### [EXERCISE DIRECTIONS]
Give again, word for word, every line below from the one that has "let tr : Transition" through the one that has "has ended. -/", both included, and no others.

### [DATA FOR ANALYSIS]
/-- A book is released by a life-cycle change (R510); its keys are destroyed (R408) and its formed seals can no longer be signed.
One in DELETING goes on with its deletion. -/
def State.releaseForChange (s : State) (book : Nat) (again : Bool) : State :=
  let b := s.bookAt book
  let bare (b : Book) : Book := { b with seals := [], keysHeld := false, keyMask := [], kEnc := [], kTwk := [], kMac := [], kJrn := [] }
  if b.st == .none_ then s
  else if b.st == .deleting then s.modBook book bare
  else
    let prior := if again && b.st == .released then b.prior else b.st
    let s := s.modBook book (fun b =>
      { bare b.frozen with prior := prior, wb := none, handover := none, restored := false, moved := false })
    ((s.bookState book .released).dropPan book).releaseWithheld book

/-! Transitions (R508, R509). -/

/-- The life-cycle record is written by the two-copy method. -/
def State.recordLife (s : State) : State := s.nvPut partSystem recLife

/-- A page that a life-cycle change overwrites with zeros (R408): slots, material and authority entries, the allow-list, and for
SPENT the helper data. -/
def NvPage.wiped (p : NvPage) (spent : Bool) : Bool :=
  (p.part == partKeys && decide (p.lpage < recFamily 0)) || p.part == partAllow ||
    (spent && p.part == partSystem && p.lpage == recHelper)

/-- KEYS and ALLOW, and what waits in the write buffer for them, after step 4 of R408. -/
def Nv.wipe (n : Nv) (spent : Bool) : Nv :=
  let gone (e : WbEntry) : Bool :=
    e.key / 2 ^ 20 == partAllow || (e.key / 2 ^ 20 == partKeys && decide (e.key % 2 ^ 20 < recFamily 0))
  let n := { n with wbuf := n.wbuf.filter (fun e => !gone e), behind := n.behind.filter (fun e => !gone e) }
  let pages := n.pages.map Prod.fst ++ (if spent then n.copy (recKey partSystem recHelper) else [])
  pages.foldl (fun n p =>
    let v := n.page p
    if v.wiped spent then n.writePhys p { v with data := zeros 256, badCw := [] } else n) n

/-- Everything that R408 destroys, and for SPENT the root with its helper data (R509 step 3, R523). -/
def State.destroyKeys (s : State) : State :=
  let k := { s.keys with compact := [], large := [], auth := [], sessions := [], erasePending := true, erasing := true,
                         remaskPos := 0 }
  let k := if s.tamper.state == .spent then
      { k with helper := none, root := none, kSint := [], kStoreD := [], kStoreT := [], kMask := [], dId := [], qId := [] }
    else k
  { s with keys := k, applets := { s.applets with allow := [] }, nv := s.nv.wipe (s.tamper.state == .spent) }

/-- The life-cycle record of step 1 of R509. -/
def State.enterState (s : State) (target : LcState) (cause num : Nat) (tr : Transition) : State :=
  { s with
    tamper := { s.tamper with
      state := target, erasePending := true, cause := cause, detail := num, entryGrain := s.now,
      entryEpoch := s.keys.epoch, summaryDue := target == LcState.bittern,
      summary := if target == LcState.bittern then none else s.tamper.summary, transition := some tr, stage := none },
    keys := { s.keys with deviceIdCopy := if target == LcState.spent then s.keys.deviceId else s.keys.deviceIdCopy } }

/-- Steps 1 to 3 of R509: the record, the end of work, the release of the books, the destruction of keys. `work` is the
command that waits for the end of the transition. -/
def State.changeState (s : State) (target : LcState) (cause num : Nat) (work : Option Nat) (byTamper : Bool) : State :=
  let again := s.tamper.transition.isSome
  let waits := match s.tamper.transition with
    | some t => t.work
    | none => work
  let tr : Transition := { target := target, work := waits, rewritten := again }
  let st : Status := if byTamper then .tamper else .state
  let s := (s.enterState target cause num tr).recordLife.endForChange target waits st
  let s := (s.books.map Prod.fst).foldl (fun s b => s.releaseForChange b again) s
  let s := s.rngLifeCycle.destroyKeys
  if target == LcState.spent then { s with rng := { s.rng with started := none, waiters := [] } } else s
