/-- SLOT_WRITE. -/
def execSlotWrite (ring : Nat) (s : State) : Host.Outcome State Fault Refusal :=
  .next (s.envelopeRow ring opSlotWrite (fun w s d a r => s.envCommit w d a r))
/-- SLOT_ERASE. -/
def execSlotErase (ring : Nat) (s : State) : Host.Outcome State Fault Refusal :=
  .next (s.envelopeRow ring opSlotErase (fun w s d a r => s.envCommit w d a r))
/-- AUTH_WRITE. -/
def execAuthWrite (ring : Nat) (s : State) : Host.Outcome State Fault Refusal :=
  .next (s.envelopeRow ring opAuthWrite (fun w s d a r => s.envCommit w d a r))
/-- AUTH_ERASE. -/
def execAuthErase (ring : Nat) (s : State) : Host.Outcome State Fault Refusal :=
  .next (s.envelopeRow ring opAuthErase (fun w s d a r => s.envCommit w d a r))

/-! PROVISION (R512). -/

/-- Step 1: the erasure of R408. -/
def State.provisionStart (s : State) (w : Work) : State :=
  let s := (s.endForChange .issued (some w.id) .state).destroyKeys.nvPut partSystem recErase
  s.modWork w.id (fun v => { v with phase := .active 2 })

/-- PROVISION. -/
def execProvision (ring : Nat) (s : State) : Host.Outcome State Fault Refusal :=
  .next (s.envelopeRow ring opProvisionEnv (fun w s _ _ _ => s.provisionStart w))

/-- Step 3: one staged entry becomes an authority entry. -/
def State.installStaged (s : State) (serial : Nat) (e : StageEntry) : State :=
  (s.setAuth e.index (s.authEntry e.index e.kind e.curve serial e.ident e.pub)).nvPut partKeys (recAuth e.index)

/-- ISSUED becomes SEALED. -/
def State.toSealed (s : State) : State :=
  if s.tamper.state == .issued then { s with tamper := { s.tamper with state := .sealed_, stage := none } } else s

/-- Steps 2 to 4, once the erasure has ended. -/
def State.provisionCommit (s : State) (w : Work) : State :=
  let d := w.input.headD []
  let c := s.nvNow (recKey partKeys (recFamily 0)) [.family 0 (envCounter d)]
  if !c.2 then c.1.refuse w 12 .fault
  else
    let s := (c.1.tamper.stage.getD []).foldl (fun s e => s.installStaged (envCounter d) e) c.1
    s.toSealed.recordLife.rngLifeCycle.finish w.id .ok (envResult d)

end Sys2Proof.Machine
end

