-- ==== Sys2Proof/Machine/Services.lean ====
section
/-! DEFINITION. Service calls of the Alaing cores (R347-R350, R369, R370) and the end of a big-number job. -/

namespace Sys2Proof.Machine
open Sys2Proof

/-! The call and its checks 1 to 3 (R348). -/

/-- Largest service number (R349). -/
def svcReturn : Nat := 10

/-- Every ARG byte outside the named fields, each an offset and a length, is zero. -/
def Core.argClean (c : Core) (named : List (Nat × Nat)) : Bool :=
  (List.range 80).all (fun o => named.any (fun f => decide (f.1 ≤ o) && decide (o < f.1 + f.2)) || tget 0 c.arg o == 0)

/-- A local buffer lies within the data region or within the mailbox, at a multiple of `align`. -/
def localOk (a n align : Nat) : Bool :=
  n == 0 || (a % align == 0 && ((decide (0x10000 ≤ a) && decide (a + n ≤ 0x18000)) || (decide (0x20000 ≤ a) && decide (a + n ≤ 0x21000))))

/-- The call is answered at once. -/
def State.answerSvc (s : State) (core : Nat) (st : Status) (res : Bytes) : State :=
  s.answerCore core (svcStatus st false false false) res

/-- A call refused at checks 1 to 3 is logged with its core and service number. -/
def State.refuseSvc (s : State) (core check : Nat) (st : Status) : State :=
  let c := s.coreAt core
  let w := c.inv.bind (fun v => s.workAt v.work)
  let e : PEvent :=
    { unit := 7, event := 0x0A, check := check, status := statusCode st, grain := s.now,
      slice := (w.map Work.slice).getD 0xFFFF, ring := (w.map Work.ring).getD 0xFFFF, tag := (w.map Work.tag).getD 0,
      opcode := (w.map Work.opcode).getD 0xFFFF, slot := core, detail := c.call.toNat }
  (s.plog e).answerSvc core st []

/-- Service `n` takes up the call of a core: form (check 2), SVC_MASK (R369), local buffers (check 3), the operation. A
call of an unassigned number ends at check 1. Behind the boundary at which the budget is reached no call is taken up
(R365). -/
def State.onCall (s : State) (core n : Nat) (form buffers : Core → Invocation → Bool) (op : Core → Invocation → State) : State :=
  let c := s.coreAt core
  match c.inv with
  | none => s
  | some v =>
    if !c.calls || c.spentBudget then s
    else if c.call.toNat = 0 || decide (svcReturn < c.call.toNat) then s.refuseSvc core 1 .malformed
    else if c.call.toNat ≠ n then s
    else if !form c v then s.refuseSvc core 2 .malformed
    else if n != svcReturn && !bit v.svcMask n then s.answerSvc core .policy []
    else if !buffers c v then s.refuseSvc core 3 .access
    else op c v

/-- The core's call is under way. -/
def State.svcStarted (s : State) (core : Nat) : State := s.modCore core (fun c => { c with started := true })

/-- Local output of a service, written when the call ends. -/
def State.svcOutput (s : State) (core a : Nat) (b : Bytes) : State := s.modCore core (fun c => { c with output := [(a, b)] })

/-- The work that a service call forms (log entry 8). -/
def State.svcWork (s : State) (core : Nat) (v : Invocation) (desc : Bytes) (opcode aux tag len nslots : Nat) (d : Bool)
    (key : Bytes) (input : List Bytes) : Work :=
  { id := s.nextId, ring := appletRing core, slot := 0, nslots := nslots, slice := v.slice, gen := v.gen,
    opcode := opcode, tag := tag, flagD := d, flagF := false, flagI := false, flagL := true, session := v.session,
    aux := aux, len := len, desc := desc, phase := .held, heldAt := s.now, cover := none, first := false,
    admitted := none, lateConds := [], lane := 0, extra := 0, redone := false, key := key, failed := none,
    input := input, arrived := none, pos := 0, fullSince := none, reserved := 0, ending := none, fenceDone := false, commit := none, receipt := none, mailbox := none, cpl := none }
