/-- Steps 1 and 2 of R556: what has not committed ends without completion, and so does what a later event of R221 had ended in
the same grain. Prime operations under way and assembled completions stay for the drain, with the loads that an admitted
TALLY_ADJUST waits for; a checkpoint under way ends and holds no commit back (R238). -/
def State.beginFlush (s : State) : State :=
  let gone (w : Work) : Bool := s.endedBelow rankPower w && !w.isPrimeOp
  let s := (s.dropEntries (fun _ => true)).dropWorkIf gone
  let s := { s with books := tmap Book.reset (fun b => { b with wb := none }) s.books }
  let cl := if s.cl.collect.isSome then { s.cl with collect := none, mode := ClMode.tag } else s.cl
  { s with
    work := s.work.filter Work.drains, reads := s.reads.filter (fun r =>
      match r.kind with | .load b k => s.adjustLoads b k | _ => false), cl := cl, sched := { s.sched with served := [] },
    crypto := { s.crypto with streams := [], bn := [], bnQueue := [] }, applets := { s.applets with cores := [] },
    rng := { s.rng with waiters := [] }, pan := { s.pan with loads := s.pan.loads.filter (fun l => s.adjustLoads l.book l.block), rebuilds := [] },
    nv := { s.nv with commitWaits := [] },
    pwr := { s.pwr with flush := some { since := s.now, step := .drain, cut := false } } }

/-- A frame is still staged. -/
def State.framesLeft (s : State) : Bool := s.books.any (fun e => e.2.staged.any (fun r => !r.issued))

/-- The prime operations of the drain complete both steps: a waiting TALLY_ADJUST takes its lane once its tally is at hand
(R238, R556 step 1). -/
def State.drainGrain (s : State) : State :=
  let s := s.eachWork (fun w => w.isPrime && w.activeAt 0) (fun s w => s.primeEnter w)
  s.finishLanes (fun _ _ => true)

/-- The drain stops (R557): completions not issued are never written. -/
def State.endDrain (s : State) : State :=
  match s.pwr.flush with
  | none => s
  | some f =>
    if f.step != .drain then s
    else
      let s := s.drainGrain
      let cut := s.framesLeft
      { s with work := [], pwr := { s.pwr with flush := some { f with step := .save, cut := cut }, drainCut := cut } }

/-- Every page of the write buffer is written (R478 step 1). -/
def State.flushPages (s : State) : State :=
  (List.range (s.nv.wbuf.length + s.nv.behind.length)).foldl (fun s _ => s.pageWrite) s.commitBuffer

/-- Counters are stored (R478 step 2). -/
def State.storeCounters (s : State) : State := (s.nv.counters.map Prod.fst).foldl (fun s n => s.storeCounter n) s

/-- USES of the slot differ from their record. -/
def Slot.usesDue (k : Slot) : Bool := k.occupied && !k.attr.getLsbD attrUnlimited && k.uses != k.usesRec

/-- The pages of KEYS with such slots. -/
def State.usesPages (s : State) : List Nat :=
  let due (target : Nat) (t : Table Slot) : List Nat :=
    (t.filter (fun e => e.2.usesDue)).map (fun e => recKey partKeys (recSlot target e.1))
  (due 0 s.keys.compact ++ due 1 s.keys.large).dedup

/-- The images of the USES on a page. -/
def State.usesImages (s : State) (key : Nat) : List RecImage :=
  let due (target : Nat) (t : Table Slot) : List RecImage :=
    (t.filter (fun e => e.2.usesDue && recKey partKeys (recSlot target e.1) == key)).map (fun e => .uses target e.1 e.2.uses)
  due 0 s.keys.compact ++ due 1 s.keys.large
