-- ==== Sys2Proof/Machine/Registers.lean ====
section
/-! DEFINITION. The BAR0 registers as host software reads and writes them (R5, R11, R14-R17, R252 and the register
tables of the chapters), refused requests, configuration space, the MSI-X table. -/

namespace Sys2Proof.Machine
open Sys2Proof

/-! Reads: the 32-bit word at an offset. -/

/-- The half of a 64-bit register that stands at an offset. -/
def half (v o : Nat) : Nat := if o % 8 = 0 then v % 2 ^ 32 else v / 2 ^ 32 % 2 ^ 32

/-- A bit map from bit numbers. -/
def bitMap (l : List Nat) : Nat := l.foldl (fun m k => m ||| 2 ^ k) 0

/-- A 32-bit word of bytes. -/
def wordAt (b : Bytes) (o : Nat) : Nat := fieldAt b o 4

/-- Occupied slots that are SLOT_BAD. -/
def State.badSlots (s : State) : Nat := ((s.keys.compact ++ s.keys.large).filter (fun e => e.2.bad)).length

/-- PWR_STATUS (R569). -/
def Power.status (p : Power) : Nat :=
  flag p.mainOk + at_ (flag p.holdOk) 1 + at_ (flag p.pwrFail) 2 + at_ (flag p.flushed) 3 + at_ (p.step % 16) 8 +
    at_ (p.resetCause % 8) 16

/-- KEY_STATUS (R410). -/
def State.keyStatus (s : State) : Nat :=
  flag s.keys.swept + at_ (flag s.keys.weakMask) 1 + at_ (flag (s.authAt 0).occupied) 2 + at_ (flag s.keys.erasing) 3 +
    at_ (min s.badSlots 0xFFFF) 16

/-- Global and identity area (R5, R11, R410, R569). -/
def State.readGlobal (s : State) (o : Nat) : Nat :=
  match o with
  | 0x000 => htmIdent
  | 0x004 => s.haltReg
  | 0x008 | 0x00C => half s.now o
  | 0x010 | 0x014 | 0x018 | 0x01C => wordAt s.deviceIdShown (o - 0x10)
  | 0x100 => s.keyStatus
  | 0x104 => s.sessionTotal
  | 0x108 | 0x10C => half s.keys.epoch o
  | 0x200 => s.pwr.status
  | 0x204 => s.pwr.holdMv % 2 ^ 16 + at_ (s.pwr.holdMin % 2 ^ 16) 16
  | 0x208 => s.pwr.flushGrains % 2 ^ 24 + at_ (flag s.pwr.drainCut) 24
  | 0x20C => s.pwr.startGrains % 2 ^ 24
  | _ => 0

/-- STATE of SLICE_STATUS. -/
def SliceState.code (st : SliceState) : Nat :=
  match st with
  | .free => 0 | .active => 1 | .quiescing => 2 | .resetting => 3

/-- SLICE_STATUS (R278). -/
def State.sliceStatus (s : State) (n : Nat) : Nat :=
  let x := s.sliceAt n
  x.st.code + at_ (flag (s.drainedSlice n)) 2 + at_ (flag (s.bookExists n)) 3 + at_ x.err 4 + at_ x.gen 8 +
    at_ (flag x.qref) 16

/-- An entry of the slice table (R278). -/
def State.readSlice (s : State) (n o : Nat) : Nat :=
  let x := s.sliceAt n
  match o with
  | 0x04 => s.sliceStatus n
  | 0x08 => x.pasid
  | 0x0C => x.sqQuota
  | 0x10 => x.cqQuota
  | 0x14 => x.panQuota
  | 0x18 => x.sessQuota + at_ (s.sessionCount n) 16
  | 0x1C => x.tokQuota
  | 0x20 => x.strandQuota + at_ x.coreQuota 8
  | 0x24 => (s.brine.entries.filter (fun e => e.slice == n)).length
  | 0x28 => x.dropped.toNat
  | 0x30 | 0x34 => half (x.dplBase + flag x.dplEn) o
  | 0x38 => x.dplWrite + at_ (flag x.dplOvf) 16 + at_ (flag x.dplPhase) 17 + at_ (flag x.dplAccess) 18
  | 0x3C => x.dplRead
  | _ => 0

/-- RING_STATUS of a submission ring (R273). -/
def Sq.status (q : Sq) : Nat :=
  flag q.halted + at_ q.haltCause 1 + at_ (q.done % 2) 5 + at_ (flag q.dbStale) 8 + at_ (flag q.dbSize) 9 +
    at_ (flag q.dbDisabled) 10 + at_ (flag q.dbReserved) 11 + at_ (q.fetch % 2 ^ 16) 16

/-- The registers of a submission ring (R237, R273). -/
def Sq.read (q : Sq) (o : Nat) : Nat :=
  match o with
  | 0x08 | 0x0C => half q.base o
  | 0x10 => q.sizeLog2 + at_ (flag q.enabled) 8 + at_ (flag q.busy) 9 + at_ q.err 12 + at_ q.slice 16
  | 0x14 => q.cq + at_ q.vector 16 + at_ (flag q.noint) 27
  | 0x18 => q.modCount + at_ q.modTime 8
  | 0x20 | 0x24 => half (q.rcptBase + flag q.rcptEn) o
  | 0x28 => q.tail + at_ (q.done / 2 % 2 ^ 15) 17
  | 0x2C => q.status
  | 0x30 => flag q.fenced + at_ (if q.fenced then q.fenceCause else 0) 4 + at_ (q.fenceHead.getD 0) 16
  | 0x34 => q.fenceTag
  | _ => 0

/-- The registers of a completion ring (R273). -/
def Cq.read (c : Cq) (o : Nat) : Nat :=
  match o with
  | 0x08 | 0x0C => half c.base o
  | 0x10 => c.sizeLog2 + at_ (flag c.enabled) 8 + at_ c.err 12 + at_ c.slice 16
  | 0x28 => c.widx + at_ (flag c.phase) 16
  | 0x2C => at_ (flag c.stalled) 4
  | _ => 0

/-- The ring registers (R273). -/
def State.readRing (s : State) (o : Nat) : Nat :=
  if o = 0 then s.hregs.ringSel + at_ (flag s.hregs.ringKind) 16
  else if s.hregs.ringKind then (s.cqAt s.hregs.ringSel).read o
  else (s.sqAt s.hregs.ringSel).read o

/-- WIN_CAP_INFO (R324). -/
def Capture.winInfo (c : Capture) : Nat :=
  1 + at_ (flag c.write) 1 + at_ (flag c.none_) 2 + at_ c.slice 4 + at_ c.master 16

/-- MPU_CAP_INFO (R325). -/
def Capture.mpuInfo (c : Capture) : Nat :=
  1 + at_ (flag c.write) 1 + at_ (flag c.precise) 2 + at_ (flag c.none_) 3 + at_ c.region 4 + at_ c.slice 8

/-- The window registers (R324). -/
def State.readWindow (s : State) (o : Nat) : Nat :=
  let x := s.sliceAt s.hregs.winSlice
  let w := s.stagedSel
  match o with
  | 0x00 => s.hregs.winSlice + at_ s.hregs.winIndex 16
  | 0x08 | 0x0C => half (w.base * 4096) o
  | 0x10 | 0x14 => half (w.limit * 4096) o
  | 0x18 => flag w.en + at_ (flag w.r) 1 + at_ (flag w.w) 2
  | 0x1C => flag (w != tget Window.reset x.live s.hregs.winIndex) + at_ (flag x.winBusy) 1 + at_ x.winErr 4
  | 0x20 => s.hregs.barrierSlice
  | 0x24 => x.winViol.toNat
  | 0x30 => ((s.hregs.winCap).map Capture.winInfo).getD 0
  | 0x38 | 0x3C => half (((s.hregs.winCap).map Capture.addr).getD 0) o
  | _ => 0

/-- MPU_ATTR (R325). -/
def Region.attr (r : Region) : Nat :=
  flag r.en + at_ (flag r.r) 1 + at_ (flag r.w) 2 + at_ (flag r.ns) 3 + at_ (flag r.ro) 4 + at_ (flag r.ido) 5

/-- The MPU registers (R325). -/
def State.readMpu (s : State) (o : Nat) : Nat :=
  let m := s.hregs.mpuSel
  let x := s.mpuAt m
  let r := x.region s.hregs.mpuRegion
  if 44 < m && o != 0x100 then 0
  else
  match o with
  | 0x100 => m + at_ s.hregs.mpuRegion 8
  | 0x108 | 0x10C => half (8 * r.start) o
  | 0x110 | 0x114 => half (8 * r.stop) o
  | 0x118 => r.attr
  | 0x11C => flag x.en + at_ (flag x.bufw) 1
  | 0x120 => flag (s.mpuIdle m) + at_ (flag (mpuFirmware m)) 1 + at_ x.err 4
  | 0x128 => (x.cap.map Capture.mpuInfo).getD 0
  | 0x130 | 0x134 => half ((x.cap.map Capture.addr).getD 0) o
  | 0x138 => x.viol.toNat
  | _ => 0

/-- The scheduler registers (R69). -/
def State.readSched (s : State) (o : Nat) : Nat :=
  let x := s.sliceAt s.sched.sel
  match o with
  | 0x00 => s.now % 20 + at_ (flag (!s.sched.esc.isEmpty)) 16
  | 0x04 => s.tokenTotal
  | 0x08 => flag s.sched.tokenOver + at_ (flag s.sched.bgMiss) 1
  | 0x10 => bitMap s.sched.atRisk + at_ (bitMap s.sched.missed) 8
  | 0x20 => s.sched.sel
  | 0x24 => x.lateToken.toNat
  | 0x28 => x.lateSize.toNat
  | 0x2C => x.lateResid.toNat
  | 0x30 => x.lateHold.toNat
  | 0x34 => x.lateRedo.toNat
  | 0x38 => x.lateReset.toNat
  | 0x3C => x.tokForce + at_ x.tokLeft 8
  | _ => 0

/-- Units on which a stream runs. -/
def State.streamUnits (s : State) (digest : Bool) : List Nat :=
  (s.crypto.streams.filter (fun x => x.onDigest == digest)).filterMap Stream.unit

/-- The applet and engine registers (R372, R437). -/
def State.readEngines (s : State) (o : Nat) : Nat :=
  match o with
  | 0x100 => bitMap ((s.applets.cores.filter (fun e => e.2.mode != .idle)).map Prod.fst)
  | 0x104 => (s.applets.allow.filter (fun e => (s.allowEntry e.1).occupied)).length + at_ (flag (s.authAt 1).occupied) 9
  | 0x108 => s.applets.invokes.toNat
  | 0x10C => s.applets.traps.toNat
  | 0x200 => bitMap (s.streamUnits false) + at_ (bitMap (s.streamUnits true)) 8
  | 0x204 => bitMap ((s.crypto.bn.filter (fun e => e.2.running.isSome)).map Prod.fst) + at_ (min s.crypto.bnQueue.length 0xFFFF) 16
  | 0x208 => (s.crypto.bn.map (fun e => e.2.saved.length)).foldl (· + ·) 0
  | 0x210 => s.crypto.bnJobs.toNat
  | 0x214 => s.crypto.bnYields.toNat
  | 0x218 => s.crypto.bnMismatch.toNat
  | 0x21C => s.crypto.bnFaults.toNat
  | 0x220 => s.crypto.cmpGlitch.toNat
  | _ => 0

/-- STATE of BOOK_STATUS (R101). -/
def BookState.code (st : BookState) : Nat :=
  match st with
  | .none_ => 0 | .open_ => 1 | .recovering => 2 | .fencedIntegrity => 3 | .fencedGap => 4 | .released => 5 | .deleting => 6

/-- A CHECKPOINT of the book is in phase 1 or 2 (R144). -/
def State.ckptShown (s : State) (b : Book) : Bool :=
  b.wb.any (fun j => decide (j.phase ≤ 2) && (s.workAt j.work).any (fun w => w.opcode == 0x3010))

/-- BOOK_STATUS (R144). -/
def State.bookStatus (s : State) (b : Book) : Nat :=
  b.st.code + at_ (flag b.cmd.isSome) 3 + at_ b.cmdErr 4 + at_ (flag b.hold.isSome) 8 + at_ (flag b.holdExpired) 9 +
    at_ (flag (s.ckptShown b)) 10 + at_ (flag b.wbAccess) 11 + at_ (if b.st == .none_ then 0 else b.height) 16

/-- JRNL_STATUS (R218). -/
def State.jrnlStatus (s : State) (n : Nat) : Nat :=
  let b := s.bookAt n
  let full := s.work.any (fun w => w.slice == n && s.shortOfRoom w)
  flag full + at_ (flag b.fullSeen) 1 + at_ (flag b.wrAccess) 2 + at_ (flag b.sealAccess) 3 + at_ (flag b.cfgBad) 4 +
    at_ (flag b.nonce.isSome) 5

/-- The registers of the selected book (R144, R218). -/
def State.readBook (s : State) (o : Nat) : Nat :=
  let n := s.brine.bookSel
  let b := s.bookAt n
  let live (v : Nat) : Nat := if b.st == .none_ then 0 else v
  match o with
  | 0x00 => n
  | 0x08 => s.bookStatus b
  | 0x0C => b.strands + at_ b.keySlot 16
  | 0x10 | 0x14 => half b.saltBase o
  | 0x18 => b.cap
  | 0x20 | 0x24 => half (if capOk b.cap then saltSize b.cap else 0) o
  | 0x28 | 0x2C => half b.uid o
  | 0x30 | 0x34 => half (live (if b.st == .recovering then b.target else b.lseq)) o
  | 0x38 => live (min (s.dirtyBlocks n) 0xFFFF)
  | 0x3C => live b.incarn
  | 0x40 | 0x44 => half b.jBase o
  | 0x48 => b.jSize + at_ b.fullWait 8 + at_ b.sealLog2 12 + at_ b.adjReserve 16
  | 0x50 | 0x54 => half b.sealBase o
  | 0x58 => s.jrnlStatus n
  | 0x60 | 0x64 => half b.jWrite o
  | 0x68 | 0x6C => half b.issued o
  | 0x70 | 0x74 => half b.persisted o
  | 0x78 | 0x7C => half (max b.drained b.persisted) o
  | 0x80 | 0x84 => half b.target o
  | 0x88 | 0x8C => half b.replayed o
  | 0x90 | 0x94 => half b.sealNo o
  | _ => if 0xA0 ≤ o && o < 0xF0 && b.st == .fencedGap then wordAt (s.gapBlock n) (o - 0xA0) else 0

/-- The Pan, posting and ledger fault registers (R145, R186, R243). -/
def State.readLedger (s : State) (o : Nat) : Nat :=
  match o with
  | 0x100 => s.pan.nodeUnits
  | 0x104 => s.tallyLines - s.panSum
  | 0x108 => s.panSum
  | 0x10C => s.bookSum 1024 (fun b => if b.st == .none_ then 0 else b.cap)
  | 0x120 => s.brine.entries.length + at_ s.brine.peak 16
  | 0x124 => s.brine.commits.toNat
  | 0x128 => s.brine.refused.toNat
  | 0x12C => s.brine.reexec.toNat
  | 0x130 => s.brine.held.toNat
  | 0x140 => flag s.pan.reloadFail + at_ (flag s.pan.nodeLoss) 1 + at_ (flag s.pan.redoFail) 2 + at_ s.pan.faultBook 16
  | 0x144 => s.pan.reloads.toNat
  | 0x148 => s.pan.redos.toNat
  | 0x14C => s.pan.fences.toNat
  | _ => 0

/-- NV_PART_STATUS (R496). -/
def UserPart.status (p : UserPart) : Nat :=
  flag p.locked + at_ (flag (!allZero p.readPw)) 1 + at_ (flag (!allZero p.writePw)) 2 + at_ p.fails 4 + at_ p.err 8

### [TASK RESPONSE]
  let tr : Transition := { target := target, work := waits, rewritten := again }
  let st : Status := if byTamper then .tamper else .state
  let s := (s.enterState target cause num tr).recordLife.endForChange target waits st
  let s := (s.books.map Prod.fst).foldl (fun s b => s.releaseForChange b again) s
  let s := s.rngLifeCycle.destroyKeys
  if target == LcState.spent then { s with rng := { s.rng with started := none, waiters := [] } } else s
/-- SLOT_WRITE. -/
def execSlotWrite (ring : Nat) (s : State) : Host.Outcome State Fault Refusal :=
  .next (s.envelopeRow ring opSlotWrite (fun w s d a r => s.envCommit w d a r))
/-- SLOT_ERASE. -/
def execSlotErase (ring : Nat) (s : State) : Host.Outcome State Fault Refusal :=
  .next (s.envelopeRow ring opSlotErase (fun w s d a r => s.envCommit w d a r))
/-- AUTH_WRITE. -/
def execAuthWrite (ring : Nat) (s : State) : Host.Outcome State Fault Refusal :=
  .next (s.envelopeRow ring opAuthWrite (fun w s d a r => s.envCommit w d a r))
/-- AUTH_ERASE. -/
def execAuthErase (ring : Nat) (s : State) : Host.Outcome State Fault Refusal :=
  .next (s.envelopeRow ring opAuthErase (fun w s d a r => s.envCommit w d a r))

/-! PROVISION (R512). -/

/-- Step 1: the erasure of R408. -/
def State.provisionStart (s : State) (w : Work) : State :=
  let s := (s.endForChange .issued (some w.id) .state).destroyKeys.nvPut partSystem recErase
  s.modWork w.id (fun v => { v with phase := .active 2 })

/-- PROVISION. -/
def execProvision (ring : Nat) (s : State) : Host.Outcome State Fault Refusal :=
  .next (s.envelopeRow ring opProvisionEnv (fun w s _ _ _ => s.provisionStart w))

/-- Step 3: one staged entry becomes an authority entry. -/
def State.installStaged (s : State) (serial : Nat) (e : StageEntry) : State :=
  (s.setAuth e.index (s.authEntry e.index e.kind e.curve serial e.ident e.pub)).nvPut partKeys (recAuth e.index)

/-- ISSUED becomes SEALED. -/
def State.toSealed (s : State) : State :=
  if s.tamper.state == .issued then { s with tamper := { s.tamper with state := .sealed_, stage := none } } else s

/-- Steps 2 to 4, once the erasure has ended. -/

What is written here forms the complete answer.